====== Exercise inputs

-- ==== Sys2Proof/Certificates/Slice0/Obligations.lean ====
section
/-! DEFINITION. The statements for the provers, from the numbered rules of spec/, family by family. Where a statement ends in
`settle`, the scheduler and the transmitters have made their choices (R81, R180); `SettleTouchesOnlyArrayWork` says what
that can change, and with it each equation is a frame: what the named updates do not write is unchanged. -/

open Sys2Proof Sys2Proof.Machine

/-! ### The machine -/

/-- A step takes the command at the front of the queue and runs it with the queue's rest. The second clause is the model's
choice (log 2): with no command waiting a step changes nothing. -/
def Obligations.StepRunsTheFrontCommand : Prop :=
  (∀ (c : Instr) (rest : List Instr) (s : State), s.pending = c :: rest → step s = exec c (s.setPending rest)) ∧
    ∀ s : State, s.pending = [] → step s = .next s

/-- No command touches the queue of the commands that wait. -/
def Obligations.ExecLeavesTheQueue : Prop :=
  ∀ (c : Instr) (s t : State), exec c s = .next t → t.pending = s.pending

/-- What the end of a command can touch (R81, R180): array work begins, a reserved-area write leaves its queue, a
recording or an upload that finds no FREE block ends, and transmitters choose. The clock, the lanes, the grants, the
playback, the stops, the drives, the contents of the profiles and of the rig record and their stored copies stay; of a port
only its events, its telemetry and what it sends change; the data of every block in use stays; with the array busy or in
STARTING nothing of the take memory changes. -/
def Obligations.SettleTouchesOnlyArrayWork : Prop :=
  ∀ s : State, let t := settle s
    t.starting = s.starting ∧ t.tb = s.tb ∧ t.lanes = s.lanes ∧ t.grants = s.grants ∧ t.nextArrival = s.nextArrival ∧
      t.play = s.play ∧ t.safety = s.safety ∧ t.drives = s.drives ∧ t.powerLosses = s.powerLosses ∧
      t.pending = s.pending ∧ t.lens.active = s.lens.active ∧
      (∀ k : ProfileNo, t.lens.slots[k].profile = s.lens.slots[k].profile) ∧
      t.rig = { s.rig with store := t.rig.store } ∧
      (∀ p : Port, t.ports[p] = { s.ports[p] with
          events := t.ports[p].events
          eventsLost := t.ports[p].eventsLost
          telemetry := t.ports[p].telemetry
          sending := t.ports[p].sending } ∧
        s.ports[p].events <+: t.ports[p].events ∧ (s.ports[p].eventsLost = true → t.ports[p].eventsLost = true) ∧
        (s.ports[p].link ≠ .active ∨ s.ports[p].sending.isSome = true →
          t.ports[p].telemetry = s.ports[p].telemetry ∧ t.ports[p].sending = s.ports[p].sending)) ∧
      (s.recorder.queue = [] → t.recorder = s.recorder) ∧
      (s.uploadSlot = none → t.mem.upload = s.mem.upload ∧ t.mem.buffers = s.mem.buffers) ∧
      t.mem.fetches = s.mem.fetches ∧ t.mem.programFail = s.mem.programFail ∧ t.mem.eraseFail = s.mem.eraseFail ∧
      t.mem.chunkReject = s.mem.chunkReject ∧ t.mem.protectClosed = s.mem.protectClosed ∧
      t.mem.nextCommit = s.mem.nextCommit ∧ t.mem.stored = { s.mem.stored with blocks := t.mem.stored.blocks } ∧
      (∀ b : BlockNo, s.mem.blocks[b].state ≠ .free → t.mem.blocks[b].data = s.mem.blocks[b].data) ∧
      (∀ i : SlotNo, s.recorder.slot ≠ some i → s.mem.slots[i].state ≠ .uploading →
        t.mem.slots[i] = { s.mem.slots[i] with released := t.mem.slots[i].released }) ∧
      (s.starting = true ∨ s.mem.op.isSome = true → t.mem = s.mem ∧ t.recorder = s.recorder)

/-! ### Invariants that every step keeps -/

/-- The invariants below hold right after reset. -/
def Obligations.ResetMeetsTheInvariants : Prop :=
  SpeedBound State.reset ∧ StopAccel State.reset ∧ ScaleBound State.reset ∧ AbsentZero State.reset ∧
    LimitsOrdered State.reset ∧ Rest State.reset ∧ OutputsFollow State.reset ∧ CausesWf State.reset ∧
    ReleaseWf State.reset ∧ PowerInRun State.reset ∧ PlayInRun State.reset ∧ EventsBound State.reset ∧
    RepliesBound State.reset ∧ WriteQueueBound State.reset ∧ TakesWf State.reset ∧ PortsWf State.reset ∧
    OneMotion State.reset ∧ StartingDown State.reset ∧ GrantsWf State.reset ∧ GrantsActive State.reset ∧
    TimebaseWf State.reset

/-- R1, R9, R13, R14, R21, R165: no command makes a lane's |V| exceed its Vmax, takes its Astop below its A or its effective
scale beyond 65536, moves an absent lane's record off zero, or disorders the hard limits or a present lane's soft limits
within them. -/
def Obligations.EveryStepKeepsTheSpeedBound : Prop :=
  ∀ s t : State, step s = .next t →
    (SpeedBound s → SpeedBound t) ∧ (StopAccel s → StopAccel t) ∧ (ScaleBound s → ScaleBound t) ∧
      (AbsentZero s → AbsentZero t) ∧ (LimitsOrdered s → LimitsOrdered t)

/-- R3, R18: a lane that is not stepped has V = 0, and in STOPPED and RELEASING every lane has. -/
def Obligations.EveryStepKeepsStoppedLanesAtRest : Prop :=
  ∀ s t : State, ReleaseWf s → Rest s → step s = .next t → Rest t

/-- R149, R162: both outputs of a lane are asserted exactly while drive power is ON and the lane is ACTIVE. -/
def Obligations.EveryStepKeepsTheOutputs : Prop :=
  ∀ s t : State, OutputsFollow s → step s = .next t → OutputsFollow t

/-- R137, R144 to R149, R153: the cause set is empty exactly in RUN and has no duplicate, the release record exists
exactly in RELEASING, drive power is ON in RUN and STOPPING, and a playback is active only in RUN. -/
def Obligations.EveryStepKeepsTheStopStateConsistent : Prop :=
  ∀ s t : State, CausesWf s → ReleaseWf s → PowerInRun s → PlayInRun s → step s = .next t →
    CausesWf t ∧ ReleaseWf t ∧ PowerInRun t ∧ PlayInRun t

/-- R75, R77, R79, R84, R103 to R105, R107, R179, R181: no command overfills an event queue, a reply path or the write queue.
A USED block stays in exactly one take's block list and no other block in any, at most one block is ERASING, no erase
progresses while a recording or a playback is active, and the operation in progress, the EMPTY slots and the Recorder's slot
stay in agreement with them. -/
def Obligations.EveryStepKeepsTheQueuesBounded : Prop :=
  ∀ s t : State, step s = .next t →
    (EventsBound s → RepliesBound s → WriteQueueBound s → EventsBound t ∧ RepliesBound t ∧ WriteQueueBound t) ∧
      (TakesWf s → TakesWf t)

/-- R38, R170, R173: an ACTIVE port stands at its role's level, a port that is DOWN, in OFFER or FAILED has no role, at
most one port holds the MOTION role, and every port is DOWN while the part is STARTING. -/
def Obligations.EveryStepKeepsOneMotionStation : Prop :=
  ∀ s t : State, step s = .next t →
    (PortsWf s → OneMotion s → PortsWf t ∧ OneMotion t) ∧ (StartingDown s → StartingDown t)

/-- R40, R47: a station stands at most once on a lane, stack levels strictly increase from the holder down, a lane with a
waiting entry has a holder, no waiting entry is stronger than it, and only a station whose link is ACTIVE has a place. -/
def Obligations.EveryStepKeepsTheGrantTable : Prop :=
  ∀ s t : State, PortsWf s → GrantsWf s → GrantsActive s → step s = .next t → GrantsWf t ∧ GrantsActive t

/-- R26, R27, R35: N, the tick index (0 to N - 1), the periods and the counts stay in their ranges, also in a pending
TIMEBASE SET, and a lock state is held in REFERENCED mode only. -/
def Obligations.EveryStepKeepsTheTimebaseRanges : Prop :=
  ∀ s t : State, TimebaseWf s → step s = .next t → TimebaseWf t

/-! ### Frames and records on the wire -/

/-- R184, R185: the receiver reads back every frame of the envelope's layout, and goes on with what follows it. -/
def Obligations.FrameEnvelopeRoundTrip : Prop :=
  ∀ (port : Port) (time n : Nat) (kind : Byte) (tag : Word16) (body rest : List Byte), body.length ≤ 2048 →
    receive port time (n + 1) (encFrame kind tag body ++ rest) =
      frameCommand { port := port, tag := tag, time := time } kind body :: receive port time n rest

/-- R186, R190: the bytes of a zone record, a presence entry and a lens profile decode to what they encode, for every
record whose fields fit their widths. -/
def Obligations.RecordBodiesRoundTrip : Prop :=
  (∀ a : ZoneSetArgs, a.wf = true → decodeBody getZoneSet (encZone a.entry a.record) = .fields a) ∧
    (∀ a : PresenceArgs, a.wf = true →
      decodeBody getPresence (encPresence a.line { lanes := a.lanes, scale := a.scale, asserted := false }) = .fields a) ∧
    (∀ a : ProfileLoadArgs, a.wf = true → a.profile.focus ≠ some [] → a.profile.iris ≠ some [] →
      a.profile.zoom ≠ some [] → decodeBody getProfileLoad (encProfile a.slot a.profile) = .fields a)

/-! ### What a request meets (sections 10.2 and 10.5) -/

/-- Section 10.5: a request from a role it is not taken from is refused NO_RIGHT; nothing but the port changes. -/
def Obligations.RequestFromAnotherRoleIsRefused : Prop :=
  ∀ (c : Instr) (rx : Rx) (r : Role) (s : State), requestFrame c = some rx → bodyDecodes c → Takes rx s →
    s.ports[rx.port].role = some r → r ∉ takenFrom c →
      exec c s = .next (replied rx (Answer.refused .noRight) (noteValid rx s))

/-- R187: a request whose body does not decode is refused BAD_VALUE as a whole. -/
def Obligations.MalformedRequestIsRefused : Prop :=
  ∀ (c : Instr) (rx : Rx) (s : State), requestFrame c = some rx → ¬ bodyDecodes c → Takes rx s →
    exec c s = .next (replied rx (Answer.refused .badValue) (noteValid rx s))

/-- R177, R179: a request after LEAVE is discarded; one that finds 8 REPLYs in the reply path is discarded and latches
REQUESTS_LOST. R171: in DOWN, ACKNOWLEDGE and FAILED it is discarded. Its arrival time is kept in every case. -/
def Obligations.RequestIsDiscarded : Prop :=
  ∀ (c : Instr) (rx : Rx) (s : State), requestFrame c = some rx →
    (s.ports[rx.port].link = .active → s.ports[rx.port].leaving = true →
      exec c s = .next (settle (noteValid rx s))) ∧
    (s.ports[rx.port].link = .active → s.ports[rx.port].leaving = false → 8 ≤ countedReplies s.ports[rx.port] →
      exec c s = .next (settle ((noteValid rx s).setPort rx.port fun q => { q with requestsLost := true }))) ∧
    (s.ports[rx.port].link = .down ∨ s.ports[rx.port].link = .acknowledge ∨ s.ports[rx.port].link = .failed →
      exec c s = .next (settle (noteValid rx s)))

============

— Problem to solve —
Note down each line above where the word "LimitsOrdered" occurs.

— Problem solution —
    LimitsOrdered State.reset ∧ Rest State.reset ∧ OutputsFollow State.reset ∧ CausesWf State.reset ∧
      (AbsentZero s → AbsentZero t) ∧ (LimitsOrdered s → LimitsOrdered t)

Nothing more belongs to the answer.